Every new thought/idea doesn't start clear. It rarely does.

It starts as something half-formed, a feeling more than an argument, something you've been thinking about (not super clear, but). Most people wait for that to change before they write anything down, they wait until the thought is ready, until the point is clear, until they feel confident enough to put it somewhere.

But that waiting is the problem.

There's this version of writing most of us grew up with. You figure out what you want to say first, then you write it. The thinking happens before the page, and the page is just where you report it. Writing as documentation of a conclusion you've already reached.

It works sometimes. But it misses something important.

Writing is also how you figure out what you think, while doing it. The page is a place where the thinking actually happens, if you let it.

Most of us don't let it. We treat writing like a performance, something you only show up to once you've rehearsed. So we keep waiting. For the clean take, the confident point, the fully formed idea. And nothing gets written.

Start messier than that. Start with the concept you're still figuring out, the viewpoint you're not fully sure of yet, the question that keeps coming back. Sometimes start with the thing that bothers you and you can't explain why. Especially that one. There's usually something real underneath it.
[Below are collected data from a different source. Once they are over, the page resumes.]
theorem takeAnswer_run (k ctx page : Nat) (job : Bool × Nat) (s : State) : takeAnswer k ctx page job s =
    .ok (((s.cluster k).asked.find? (answered ctx page job)).bind (·.ended),
      s.setCluster k { s.cluster k with asked := (s.cluster k).asked.filter (fun m => !answered ctx page job m) }) := rfl

theorem liveWalks_setCluster {s : State} {k : Nat} {v : Cluster} (hw : v.walks = (s.cluster k).walks)
    (ha : v.asked = (s.cluster k).asked) : (s.setCluster k v).liveWalks k = s.liveWalks k := by
  have hm : ∀ ctx level page, (s.setCluster k v).misses k ctx level page = s.misses k ctx level page :=
    misses_of_cores (State.setCluster_cores _ _ _) k
  simp only [State.liveWalks, State.cluster_setCluster, hw, ha, hm]

/-- A miss that 32 walks come before is left to the walker's queue. -/
theorem engineXlat_waits {core ctx va kind : Nat} {job : Bool × Nat} {s : State}
    (ha : ∀ m ∈ (s.cluster (clusterOf core)).asked, m.ended = none) (ht : tlbFind (s.cluster (clusterOf core)).tlb ctx va = none)
    (hw : s.walkTurn (clusterOf core) ctx (va % 2 ^ 55 / pageSize 3) = false) :
    engineXlat core ctx va kind job s =
      .error (.miss (clusterOf core) { ctx := ctx, page := va % 2 ^ 55 / pageSize 3, copy := job.1, jid := job.2 }) := by
  have hno : ∀ m ∈ (s.cluster (clusterOf core)).asked, answered ctx (va % 2 ^ 55 / pageSize 3) job m = false := fun m hm => by
    simp [answered, ha m hm]
  have hfind : (s.cluster (clusterOf core)).asked.find? (answered ctx (va % 2 ^ 55 / pageSize 3) job) = none :=
    List.find?_eq_none.2 (fun m hm => by rw [hno m hm]; exact Bool.false_ne_true)
  have hkeep : (s.cluster (clusterOf core)).asked.filter (fun m => !answered ctx (va % 2 ^ 55 / pageSize 3) job m) =
      (s.cluster (clusterOf core)).asked := List.filter_eq_self.2 (fun m hm => by rw [hno m hm]; rfl)
  unfold engineXlat
  refine bind_error ?_
  unfold walkPage
  dsimp only
  rw [bind_ok (takeAnswer_run _ _ _ _ _), hfind, hkeep]
  simp only [Option.bind_none, bind_getS, State.cluster_setCluster, ht]
  rw [State.walkTurn, liveWalks_setCluster rfl rfl, ← State.walkTurn, hw]
  rfl

/-- An absent result of the walk that a job's miss joined is a page fault. -/
theorem engineXlat_absent {core ctx va kind : Nat} {job : Bool × Nat} {s : State}
    (ha : (s.cluster (clusterOf core)).asked =
      [{ ctx := ctx, page := va % 2 ^ 55 / pageSize 3, copy := job.1, jid := job.2, ended := some false }]) :
    engineXlat core ctx va kind job s =
      .ok (.page, s.setCluster (clusterOf core) { s.cluster (clusterOf core) with asked := [] }) := by
  unfold engineXlat walkPage
  dsimp only
  rw [bind_assoc_run, bind_ok (takeAnswer_run _ _ _ _ _), ha]
  simp [answered]

theorem engineMissesQueue_holds : engineMissesQueue := by
  refine ⟨?_, ?_, ?_⟩
  · rintro core ctx va kind jid copy s k page m rfl rfl rfl ha ht hw
    refine engineXlat_waits (fun m hm => ?_) ht hw
    simpa using List.all_eq_true.1 ha m hm
  · intro k m s body hb hw ha
    have hlive : s.liveWalks k = [] := by
      rw [State.liveWalks, hw]
      rfl
    simp [runEvent, hb, State.queueMiss, State.queueWalk, hlive, State.cluster_setCluster, ha, setCluster_setCluster]
  · rintro core ctx va kind jid copy s k page m rfl rfl rfl ha
    exact engineXlat_absent ha

/-! The ends of waits (02 R54, R57; 13 R330; 14 R344). -/

/-- The state in which a parked thread is ready and its instruction goes on. -/
def resumed (s : State) (tid : Nat) (x : Thread) : State :=
  { s.setSlot tid { s.slot tid with thread := some (unparked x) } with cur := tid }

theorem resumed_thread (s : State) (tid : Nat) (x : Thread) : (resumed s tid x).thread (resumed s tid x).cur = some (unparked x) :=
  State.thread_setSlot _ _ _

/-- A parked instruction whose body goes through completes as its thread's. -/
theorem completeParked_run {tid : Nat} {s t : State} {x : Thread} {body : M Unit} (hx : s.thread tid = some x)
    (hb : body (resumed s tid x) = .ok ((), t)) : completeParked tid (pure ()) body s = .ok ((), { t with cur := s.cur }) := by
  unfold completeParked
  rw [bind_getS, bind_pure_run, bind_ok (modThread_run _ hx), bind_modS]
  generalize hr : body _ = r
  rw [hr.symm.trans hb]
  rfl

/-- What ends a wait whose condition holds (02 R54; 13 R330; 14 R344). -/
def waitEnds (tid : Nat) (x : Thread) : Wait → M Unit
  | .shoot i va _ _ _ => completeParked tid (pure ()) (finishShoot i va ((x.resume.reply.map (fun r => r.value)).getD 0))
  | .barrier _ => finishBarrier tid
  | _ => modThread tid unparked

/-- A parked thread whose condition holds becomes ready, or completes what it waits in. -/
theorem threadReady_run {tid : Nat} {s t : State} {x : Thread} {w : Wait} (ht : tid < 262144) (hx : s.thread tid = some x)
    (hp : x.park = some w) (hc : s.conditionHolds tid x w = true) (h : waitEnds tid x w s = .ok ((), t)) :
    exec (.threadReady tid) s = .next t := by
  rw [exec_threadReady, execThreadReady]
  refine unit_ok (decide_eq_true ht) ?_
  rw [bind_getS, bind_ok (needSome_ok hx), bind_ok (needSome_ok hp), bind_ok (need_ok hc)]
  cases w <;> exact h

/-- A thread that has a bank's reply (02 R57). -/
def replied (op : BankOp) (r : Reply) (x : Thread) : Thread := { x with
  park := none
  resume := { x.resume with
    ea := some op.ea
    reply := some r } }
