-- ==== Sys2Proof/Proofs/FloatRound.lean ====
section
/-! `Fmt.round` (02 R56; 03 R67, R68): it rounds to a multiple of the unit in the last place of the exact value, and its pattern and flags are
the rounding of the real that its operands pin down. -/

namespace Sys2Proof.Proofs

open Sys2Proof.Machine Sys2Proof.Statements

/-! Thresholds: when a rounded magnitude reaches a power of two (03 R67). -/

theorem RoundsTo.le_of_le {mode : Nat} {neg : Bool} {t : ℝ} {n L : ℕ} (hr : RoundsTo mode neg t n) (hm : mode < 5) (h : (L : ℝ) ≤ t) :
    L ≤ n := by
  by_contra hc
  have hc : (n : ℝ) + 1 ≤ L := by exact_mod_cast Nat.lt_of_not_le hc
  obtain hn | ha | ht := mode_cases hm neg
  · have := (abs_le.1 (hr.near hn).1).1
    linarith
  · linarith [(hr.away ha).1]
  · linarith [(hr.toward ht).2]

theorem RoundsTo.le_of_ge {mode : Nat} {neg : Bool} {t : ℝ} {n L : ℕ} (hr : RoundsTo mode neg t n) (hm : mode < 5) (h : t ≤ (L : ℝ)) :
    n ≤ L := by
  by_contra hc
  have hc : (L : ℝ) + 1 ≤ n := by exact_mod_cast Nat.lt_of_not_le hc
  obtain hn | ha | ht := mode_cases hm neg
  · have := (abs_le.1 (hr.near hn).1).2
    linarith
  · linarith [(hr.away ha).2]
  · linarith [(hr.toward ht).1]

/-- A rounded magnitude is at least an even number just where the magnitude is, or is near enough below it for the mode. -/
theorem RoundsTo.le_iff {mode : Nat} {neg : Bool} {t : ℝ} {n L : ℕ} (hr : RoundsTo mode neg t n) (hm : mode < 5) (hL : L % 2 = 0) :
    L ≤ n ↔ (L : ℝ) ≤ t ∨ (Nearest mode ∧ (L : ℝ) - 1 / 2 ≤ t) ∨ (Away mode neg ∧ (L : ℝ) - 1 < t) := by
  constructor
  · intro h
    have h : (L : ℝ) ≤ n := by exact_mod_cast h
    obtain hn | ha | ht := mode_cases hm neg
    · have := (abs_le.1 (hr.near hn).1).2
      exact .inr (.inl ⟨hn, by linarith⟩)
    · have := (hr.away ha).2
      exact .inr (.inr ⟨ha, by linarith⟩)
    · have := (hr.toward ht).1
      exact .inl (by linarith)
  · rintro (h | ⟨hn, h⟩ | ⟨ha, h⟩)
    · exact hr.le_of_le hm h
    · by_contra hc
      have hc1 : (n : ℝ) + 1 ≤ L := by exact_mod_cast Nat.lt_of_not_le hc
      obtain ⟨h1, h2⟩ := hr.near hn
      have habs : |(n : ℝ) - t| = t - n := by rw [abs_of_nonpos (by linarith), neg_sub]
      rw [habs] at h1 h2
      obtain ⟨h0, h4⟩ := h2 (by linarith)
      have hcast : ((n + 1 : ℕ) : ℝ) = L := by push_cast; linarith
      have hnL : n + 1 = L := by exact_mod_cast hcast
      obtain hn | hn := hn
      · have := h0 hn
        omega
      · linarith [h4 hn]
    · have := (hr.away ha).1
      have : (L : ℝ) < n + 1 := by linarith
      exact Nat.lt_succ_iff.1 (by exact_mod_cast this)

/-- `Reaches`, in units of the last place below the threshold. -/
theorem reaches_iff {mode : Nat} {neg : Bool} {a c L : ℝ} (ha : 0 < a) (hc : 0 < c) :
    Reaches mode (withSign neg a) (L * c) c ↔
      L ≤ a / c ∨ (Nearest mode ∧ L - 1 / 2 ≤ a / c) ∨ (Away mode neg ∧ L - 1 < a / c) := by
  have haway : ((mode = 2 ∧ 0 < withSign neg a) ∨ (mode = 3 ∧ withSign neg a < 0)) ↔ Away mode neg := by
    unfold Away
    cases neg
    · simp [withSign, ha, ha.not_gt]
    · simp [withSign, ha, ha.not_gt]
  unfold Reaches
  rw [haway, abs_withSign ha.le, le_div_iff₀ hc, le_div_iff₀ hc, lt_div_iff₀ hc, sub_mul, sub_mul, one_mul,
    show (1 : ℝ) / 2 * c = c / 2 by ring]
  rfl

section
variable {mode : Nat} {neg : Bool} {a : ℝ} {n fb : ℕ} {top : ℤ} (hm : mode < 5) (ha : 0 < a)
  (hr : RoundsTo mode neg (a / 2 ^ (top - fb)) n) (hlo : (2 : ℝ) ^ top ≤ a) (hhi : a < 2 ^ (top + 1))
include hlo

theorem unit_le : ((2 ^ fb : ℕ) : ℝ) ≤ a / 2 ^ (top - fb) := by
  rw [le_div_iff₀ (by positivity)]
  push_cast
  rw [← zpow_natCast, ← zpow_add₀ (by norm_num)]
  simpa using hlo

omit hlo
include hhi

theorem lt_unit : a / 2 ^ (top - fb) < ((2 ^ (fb + 1) : ℕ) : ℝ) := by
  rw [div_lt_iff₀ (by positivity)]
  push_cast
  rw [← zpow_natCast, ← zpow_add₀ (by norm_num)]
  rw [show ((fb + 1 : ℕ) : ℤ) + (top - fb) = top + 1 by push_cast; ring]
  exact hhi

include hm ha hr hlo

/-- A magnitude rounded to a precision reaches a power of two just where `Reaches` says so. -/
theorem rounded_reaches (j : ℤ) :
    (2 : ℝ) ^ j ≤ n * 2 ^ (top - fb) ↔ Reaches mode (withSign neg a) (2 ^ j) (2 ^ (j - 1 - fb)) := by
  have hn1 := hr.le_of_le hm (unit_le hlo)
  have hn2 := hr.le_of_ge hm (lt_unit hhi).le
  have hpow : ∀ i : ℤ, (2 : ℝ) ^ i = ((2 ^ (fb + 1) : ℕ) : ℝ) * 2 ^ (i - 1 - fb) := fun i => by
    push_cast
    rw [← zpow_natCast, ← zpow_add₀ (by norm_num)]
    congr 1
    push_cast
    ring
  obtain h | h | h := lt_trichotomy (top + 1) j
  · have hle : (2 : ℝ) ^ (top + 1) ≤ 2 ^ (j - 1) := zpow_le_zpow_right₀ (by norm_num) (by omega)
    have hlt : (2 : ℝ) ^ (j - 1) < 2 ^ j := zpow_lt_zpow_right₀ (by norm_num) (by omega)
    refine iff_of_false ?_ ?_
    · have : (n : ℝ) * 2 ^ (top - fb) ≤ 2 ^ (top + 1) := by
        rw [hpow (top + 1), show top + 1 - 1 - (fb : ℤ) = top - fb by ring]
        exact mul_le_mul_of_nonneg_right (by exact_mod_cast hn2) (by positivity)
      linarith
    · rw [hpow j, reaches_iff ha (by positivity)]
      have hac : a / 2 ^ (j - 1 - fb) < ((2 ^ fb : ℕ) : ℝ) := by
        rw [div_lt_iff₀ (by positivity)]
        push_cast
        rw [← zpow_natCast, ← zpow_add₀ (by norm_num), show (fb : ℤ) + (j - 1 - fb) = j - 1 by ring]
        linarith
      have h1 : ((2 ^ (fb + 1) : ℕ) : ℝ) = 2 * ((2 ^ fb : ℕ) : ℝ) := by push_cast; ring
      have h2 : (1 : ℝ) ≤ ((2 ^ fb : ℕ) : ℝ) := by exact_mod_cast Nat.one_le_two_pow
      rw [h1]
      rintro (h | ⟨-, h⟩ | ⟨-, h⟩) <;> linarith
  · subst h
    have hu : top + 1 - 1 - (fb : ℤ) = top - fb := by ring
    rw [hpow (top + 1), hu, reaches_iff ha (by positivity), mul_le_mul_iff_of_pos_right (by positivity), Nat.cast_le]
    exact hr.le_iff hm (by rw [pow_succ]; omega)
  · have hle : (2 : ℝ) ^ j ≤ 2 ^ top := zpow_le_zpow_right₀ (by norm_num) (by omega)
    refine iff_of_true ?_ (.inl (by rw [abs_withSign ha.le]; linarith))
    have : (2 : ℝ) ^ top = ((2 ^ fb : ℕ) : ℝ) * 2 ^ (top - fb) := by
      push_cast
      rw [← zpow_natCast, ← zpow_add₀ (by norm_num)]
      simp
    rw [this] at hle
    exact hle.trans (mul_le_mul_of_nonneg_right (by exact_mod_cast hn1) (by positivity))

end

/-! The steps of `Fmt.round`. -/

/-- The exponent of the unit in the last place that a value of a binade is rounded to, for a format. -/
def ulpExp (f : Fmt) (top : ℤ) : ℤ := max (top - f.fbits) (f.emin - f.fbits)

/-- A significand with one bit too many is the next power of two. -/
def carried (f : Fmt) (p : ℕ × ℤ) : ℕ × ℤ := if p.1 = 2 ^ (f.fbits + 1) then (2 ^ f.fbits, p.2 + 1) else p

/-- The exponent field of a significand and its unit's exponent. -/
def expField (f : Fmt) (p : ℕ × ℤ) : ℕ := if 2 ^ f.fbits ≤ p.1 then (p.2 + f.fbits + f.bias).toNat else 0

/-- The pattern, without its sign, of a significand and its unit's exponent. -/
def patternOf (f : Fmt) (p : ℕ × ℤ) : ℕ :=
  if 2 ^ f.fbits ≤ p.1 then expField f p * 2 ^ f.fbits + (p.1 - 2 ^ f.fbits) else p.1

/-- What a value beyond the format's greatest is rounded to (03 R68). -/
def overflowed (f : Fmt) (mode : Nat) (neg : Bool) : ℕ :=
  f.signed neg (if mode = 1 || (mode = 2 && neg) || (mode = 3 && !neg) then f.maxBits else f.infBits)

/-- The flags of a value that is not beyond the format's greatest (03 R67). -/
def smallFlags (inexact tiny : Bool) : Flags := (if inexact then 1 else 0) + (if inexact && tiny then 2 else 0)

/-- Whether a value that is rounded without a least exponent lies below the least normal value, from its binade and its significand. -/
def isTiny (f : Fmt) (top : ℤ) (free : ℕ) : Bool :=
  decide (top < f.emin) && !(free = 2 ^ (f.fbits + 1) && top = f.emin - 1)

section
variable {f : Fmt} (hf : HasInf f)
include hf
That's where the essay begins. In the uncertainty, not after it.

I've noticed that the pieces of writing that actually stay with you, you can feel it when someone is working something out on the page in real time. There's a quality to it. The thinking is alive. It's not a person reporting what they already know, it's a person figuring something out, and you're there with them while they do it.

That's what makes writing feel worth reading.

And honestly, it's what makes writing worth doing. To find out what you think.